In a book I'm reading an exponential equation is defined as an equation containing terms of the form a^x (a to the power of x), where x is a real number, a is a real number, a > 0 and a is not equal to 1.

Now I understand why the definition excludes a < 0 (there are many values of x for which a^x is undefined if a < 0, for example if a = -2 and x = 1/2, a^x = (-2)^1/2 = sqrt(-2) which is undefined.)

But I can't understand why the definition excludes a = 0 and a = 1. The following reasons are given in the book (which I don't understand... reasons are given).

If a = 0 then a^x becomes 0^x. This is equal to the constant 0 for all x except x = 0. It is undefined for x = 0. Thus when a = 0, a^x reduces to a constant or is undefined.
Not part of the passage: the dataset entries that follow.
-- ==== Sys2Proof/Syntax.lean ====
section
/-! DEFINITION. The syntax: one constructor per row of spec/opcode_table.json, the descriptor the host port
takes (spec/30_encoding.md R90), and the pseudo-operations (R106). Boolean operands are decoded to
`Bool` (R94, log entry 13); a field the operation does not use is not held (R98). -/

namespace Sys2Proof

/-- An operation of the host port, or a command byte of the output bus. -/
inductive Instr where
  /-- OP 0x01 INIT (42_panel.md R223). -/
  | init (alsoInitBus inverseVideo : Bool) (contrast precharge : Byte)
  /-- OP 0x02 CLEAR (40_framebuffer.md R131). -/
  | clear
  /-- OP 0x03 CLRRECT (R135). -/
  | clrrect (xFirst xLast pageFirst pageLast : Byte)
  /-- OP 0x04 LOAD (R140); `bitmap` is the payload. -/
  | load (size : Word32) (bitmap : List Byte)
  /-- OP 0x05 SETPX (R150). -/
  | setpx (state : Bool) (x y : Byte)
  /-- OP 0x06 CHAR (41_glyph.md R175). -/
  | char (charCode yPage xSymbol : Byte)
  /-- OP 0x07 STR (R180); `text` is the payload. -/
  | str (length yPage xSymbol : Byte) (text : List Byte)
  /-- OP 0x08 UINT (R185). -/
  | uint (yPage xSymbol digitCount : Byte) (value : Word32)
  /-- OP 0x09 FIX13 (R195). -/
  | fix13 (yPage xSymbol : Byte) (value : Word32)
  /-- OP 0x0A FIX21 (R196). -/
  | fix21 (yPage xSymbol : Byte) (value : Word32)
  /-- OP 0x0B FIX31 (R197). -/
  | fix31 (yPage xSymbol : Byte) (value : Word32)
  /-- OP 0x0C FIX30 (R198). -/
  | fix30 (yPage xSymbol : Byte) (value : Word32)
  /-- OP 0x0D FLUSH (42_panel.md R225). -/
  | flush
  /-- OP 0x00 and 0x0E..0xFF (30_encoding.md R99). -/
  | reserved (op : Byte)
  /-- Command byte 0xAE, init 1 (R103, R222). -/
  | outDisplayOff
  /-- Command byte 0xC8, init 2. -/
  | outScanDirection
  /-- Command byte 0x00, init 3 and 5, and the operand of 0xD3 and of 0x21. -/
  | outAddrGroup00
  /-- Command byte 0x10, init 4. -/
  | outAddrGroup10
  /-- Command byte 0x81, init 6. -/
  | outContrast
  /-- Command byte 0xA1, init 8. -/
  | outSegmentRemap
  /-- Command byte 0xA6 or 0xA7, init 9: bit 0 is inverse_video (R104). -/
  | outNormalInverse (inverse : Bool)
  /-- Command byte 0xA8, init 10. -/
  | outMultiplex
  /-- Command byte 0xA4, init 12. -/
  | outEntireDisplayOn
  /-- Command byte 0xD3, init 13. -/
  | outDisplayOffset
  /-- Command byte 0xD5, init 15. -/
  | outClockDivider
  /-- Command byte 0xD9, init 17. -/
  | outPrecharge
  /-- Command byte 0xDA, init 19. -/
  | outComPins
  /-- Command byte 0xDB, init 21. -/
  | outVcomh
  /-- Command byte 0x8D, init 23. -/
  | outChargePump
  /-- Command byte 0xAF, init 25. -/
  | outDisplayOn
  /-- Command byte 0x21, first of each page of a flush (R224). -/
  | outColumnRange
  /-- Command byte 0x22, fourth of each page of a flush (R224). -/
  | outPageAddress
  deriving DecidableEq, Repr

/-- An operation descriptor `(word, payload)` (R90). -/
structure Descriptor where
  word : OpWord
  payload : List Byte
  deriving DecidableEq, Repr

/-- Where an instruction's bits stand: on the host port as a descriptor (R90), or on the output bus as one
command byte (R103). -/
inductive Encoded where
  | host (d : Descriptor)
  | panel (b : Byte)
  deriving DecidableEq, Repr

/-- The pseudo-operation PSET x, y (R106). -/
def Instr.pset (x y : Byte) : Instr := .setpx true x y

/-- The pseudo-operation PCLR x, y (R106). -/
def Instr.pclr (x y : Byte) : Instr := .setpx false x y

/-- The pseudo-operation CLRPAGE p (R106), for a panel of the given width. -/
def Instr.clrpage (width : Nat) (page : Byte) : Instr :=
  .clrrect 0 (BitVec.ofNat 8 (width - 1)) page page

end Sys2Proof
end

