-- ==== Sys2Proof/Laws/Panel.lean ====
section
/-! SUPPORT. The transaction lists of INIT and FLUSH: how long they are, and their parts (spec/42_panel.md R222 to
R224, R233). -/

namespace Sys2Proof.Machine

@[simp] theorem initSeq_length (inv : Bool) (contrast precharge : Byte) :
    (initSeq inv contrast precharge).length = 25 := rfl

@[simp] theorem pageTxns_length (p : Params) (fb : Framebuffer) (page : Nat) :
    (pageTxns p fb page).length = 7 := rfl

/-- 7 transactions per page (R224). -/
@[simp] theorem flushTxns_length (p : Params) (fb : Framebuffer) : (flushTxns p fb).length = 7 * p.pages := by
  unfold flushTxns
  rw [List.length_flatMap]
  simp only [pageTxns_length, List.map_const', List.length_range, List.sum_replicate, smul_eq_mul]
  omega

/-- 25 + 7*PAGES transactions, plus 1 for BusInit (R223). -/
theorem initTxns_length (p : Params) (bus inv : Bool) (contrast precharge : Byte) :
    (initTxns p bus inv contrast precharge).length = (if bus then 1 else 0) + 25 + 7 * p.pages := by
  unfold initTxns
  cases bus <;> (simp; try omega)

/-- This hardware's flush is 56 transactions, so its queue is never empty (R224). -/
theorem flushTxns_ne_nil (fb : Framebuffer) : flushTxns Config.hw fb ≠ [] := by
  intro h
  have := flushTxns_length Config.hw fb
  rw [h] at this
  simp at this

theorem initTxns_ne_nil (bus inv : Bool) (contrast precharge : Byte) :
    initTxns Config.hw bus inv contrast precharge ≠ [] := by
  intro h
  have := initTxns_length Config.hw bus inv contrast precharge
  rw [h] at this
  simp at this

/-- In canonical form a page gives WIDTH data bytes: every address of a page below PAGES exists. -/
theorem pageBytes_length (p : Params) (h : p.Valid) (fb : Framebuffer) (hfb : Framebuffer.wf p fb)
    (page : Nat) (hp : page < p.pages) : (pageBytes p fb page).length = p.width := by
  have hread : ∀ x ∈ List.range p.width, (Framebuffer.read fb (byteIndex p x page)).isSome = true := by
    intro x hx
    rw [read_isSome p fb hfb, Params.fbSize_eq p h]
    unfold byteIndex
    have hx := List.mem_range.mp hx
    have : (page + 1) * p.width ≤ p.pages * p.width := Nat.mul_le_mul_right _ hp
    rw [Nat.succ_mul] at this
    omega
  unfold pageBytes
  have key : ∀ (l : List Nat), (∀ x ∈ l, (Framebuffer.read fb (byteIndex p x page)).isSome = true) →
      (l.filterMap fun x => Framebuffer.read fb (byteIndex p x page)).length = l.length := by
    intro l
    induction l with
    | nil => simp
    | cons a l ih =>
      intro hl
      obtain ⟨b, hb⟩ := Option.isSome_iff_exists.mp (hl a List.mem_cons_self)
      rw [List.filterMap_cons]
      simp only [hb, List.length_cons, ih fun x hx => hl x (List.mem_cons_of_mem _ hx)]
  rw [key _ hread, List.length_range]

end Sys2Proof.Machine
end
Reason why I don't understand the above: Even if a = 0 in a^x = a^y, surely x still equals y.

If a = 1, then a^x = 1^x = 1 for all real values of x. In this case a^x reduces to the constant 1.

Reason why I don't understand the above: Again, even if a = 1 in a^x = a^y, surely x still equals y.

Now I have an idea of my own on why a = 0 and a = 1 are excluded in the definition and I would appreciate your input on the idea. My idea is that if a = 0 or a = 1 the equation is true for all values of x.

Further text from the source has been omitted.